## Instructions to follow
What is the number of lines in these records with "stays" in them? Answer with that number only.

═════ Source information

/-- Tempo's settings (R500, R501). -/
def State.value09 (s : State) (off v : Nat) : Verdict :=
  if off ≤ 0x04C then
    if s.anyLoopActive then .refuse .tempoRefused
    else if off = 0x040 then .check (within 62500 4000000 v && v % 4 == 0) .tempoMalformed
    else if off = 0x04C then .check (within 1000 (s.getF 0 Fld.TMP_CYCLE) v) .tempoMalformed
    else .ok
  else if off = 0x070 then .check (within 1 65536 (bits v 16 0)) .tempoMalformed
  else if off < 0x100 ∨ 0x200 ≤ off then .ok
  else match off % 0x40 with
    | 0x00 => .check (within 1 64 (bits v 7 0) && decide (bits v 13 8 < bits v 7 0)) .tempoMalformed
    | 0x08 => .check (decide (2 ≤ bits v 31 24) && decide (4 ≤ bits v 11 0)) .tempoMalformed
    | _ => .ok

/-- The registers of a descriptor ring (R341, R446, R474). -/
def State.ringValue (s : State) (e : RingEng) (fn off v : Nat) (bad : Status) : Verdict :=
  if s.getF fn e.done ≠ s.getF fn e.tail then .refuse bad
  else if off ≠ e.reg + 8 then .ok
  else if bits v 5 4 = 3 ∨ (bits v 5 4 = 2 ∧ (s.partKFiles fn).isEmpty) then .refuse .accessDenied
  else .check (within 4 12 (bits v 3 0) || (!bit v 31 && e.page != 0x0B)) bad

/-- Knight's map, ring and watch registers (R446); VOX as an FP32 code. -/
def State.value0B (s : State) (fn off v : Nat) : Verdict :=
  match off with
  | 0x040 => .check (within 1 8 (bits v 3 0) && within 1 8 (bits v 7 4) && within 1 8 (bits v 11 8)) .planMalformed
  | 0x044 => .check (within 0x3BA3D70A 0x3F800000 v) .planMalformed
  | 0x088 => .check (decide (v ≤ 1000000)) .planMalformed
  | 0x06C | 0x070 | 0x074 => s.ringValue knightR fn off v .planMalformed
  | _ => .ok

/-- Whether a calibration problem runs or waits (R467). -/
def State.calRuns (s : State) : Bool := s.solver.cal || s.solver.eng.tasks.any fun t => t.2.fn == 64

/-- The Solver engine's registers (R474); SLV_CAL stays while a calibration problem runs (R471). -/
def State.value0C (s : State) (fn off v : Nat) : Verdict :=
  if off = 0x05C ∨ off = 0x060 then .check (!s.calRuns) .solverMalformed
  else if off ≤ 0x048 then s.ringValue solverR fn off v .solverMalformed else .ok

/-- Fusion's settings (R411, R412): the VA of a ring stays while its EN is 1, and so does SZ. -/
def State.value0D (s : State) (off v : Nat) : Verdict :=
  let src := srcBank (s.getF 0 Fld.FUS_SRCSEL_SRC)
  let good := match off with
    | 0x044 => within 100 1000000 v
    | 0x050 | 0x054 => !s.flag 0 Fld.FUS_OUT_CFG_EN
    | 0x060 | 0x064 => !s.flag 0 Fld.FUS_EVT_CFG_EN
    | 0x078 | 0x07C => !s.flag src Fld.FUS_SRC_CFG_EN
    | 0x058 => within 1 10 (bits v 23 20) && decide (bits v 12 0 ≤ 4096) &&
        (!s.flag 0 Fld.FUS_OUT_CFG_EN || bits v 23 20 == s.getF 0 Fld.FUS_OUT_CFG_SZ)
    | 0x068 => within 4 12 (bits v 3 0) && (!s.flag 0 Fld.FUS_EVT_CFG_EN || bits v 3 0 == s.getF 0 Fld.FUS_EVT_CFG_SZ)
    | 0x074 => within 4 12 (bits v 3 0) && (!s.flag src Fld.FUS_SRC_CFG_EN || bits v 3 0 == s.getF src Fld.FUS_SRC_CFG_SZ)
    | _ => true
  .check good .fusionMalformed

/-- The capture ports and channels (R345, R374). -/
def value12 (off v : Nat) : Verdict :=
  let good :=
    if off ≤ 0x04C then within 8 450 (bits v 18 8) && [1, 2, 4].contains (bits v 2 0)
    else if off = 0x064 then [0x2A, 0x2B, 0x2C, 0x2D, 0x2E, 0x1E, 0x24].contains (bits v 19 14)
    else if off = 0x068 then within 2 8192 (bits v 31 16) && within 16 8192 (bits v 15 0) && v % 2 == 0
    else true
  .check good .inputMalformed

/-- The peripheral controllers (R669): ring registers and SZ stay while EN is 1. -/
def State.value13 (s : State) (off v : Nat) : Verdict :=
  let b := perBank (s.getF 0 Fld.GPI_PER_SEL_CTRL)
  let on := s.flag b Fld.GPI_PER_CFG_EN
  let good := match off with
    | 0x080 => decide (v < 14)
    | 0x084 => if on then bits v 27 24 == s.getF b Fld.GPI_PER_CFG_SZ else !bit v 31 || within 4 10 (bits v 27 24)
    | 0x088 | 0x08C => !on
    | _ => true
  .check good .entryMalformed

/-- What becomes of a value written to a register. -/
def State.verdict (s : State) (fn page off v : Nat) : Verdict :=
  match mapPage page with
  | 0x00 => if off = 0x110 then .check (within 1 3600 v) .arbMalformed else .ok
  | 0x01 => if off = 0x050 then .check (within 0x08 0x77 (bits v 6 0)) .arbMalformed else .ok
  | 0x03 => s.value03 off v
  | 0x04 => s.value04 off v
  | 0x05 => s.value05 fn off v
  | 0x07 => value07 off v
  | 0x09 => s.value09 off v
  | 0x0A => if off = 0x044 then .check (decide (0x600 ≤ v)) .ringMalformed else .ok
  | 0x0B => s.value0B fn off v
  | 0x0C => s.value0C fn off v
  | 0x0D => s.value0D off v
  | 0x0F => s.ringValue edgeR fn off v .edgeMalformed
  | 0x12 => value12 off v
  | 0x13 => s.value13 off v
  | 0x20 => if off = 0x058 ∧ 12 ≤ v then .ignore else .ok
  | _ => .ok

/-! ## What follows -/

/-- Fields that keep their value although the register is written: DIV and PHASE of an active loop (R501), and FUNC of a controller
written by its bound function (R669). -/
def State.keepMask (s : State) (fn page off : Nat) : Nat :=
  if page = 0x09 ∧ 0x100 ≤ off ∧ off < 0x200 ∧ off % 0x40 = 0 ∧ s.loopActive ((off - 0x100) / 0x40) then 0x3FFF
  else if page = 0x13 ∧ off = 0x084 ∧ !s.isOwner fn then 0x3F0000
  else 0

══════════

## Solution to this task
2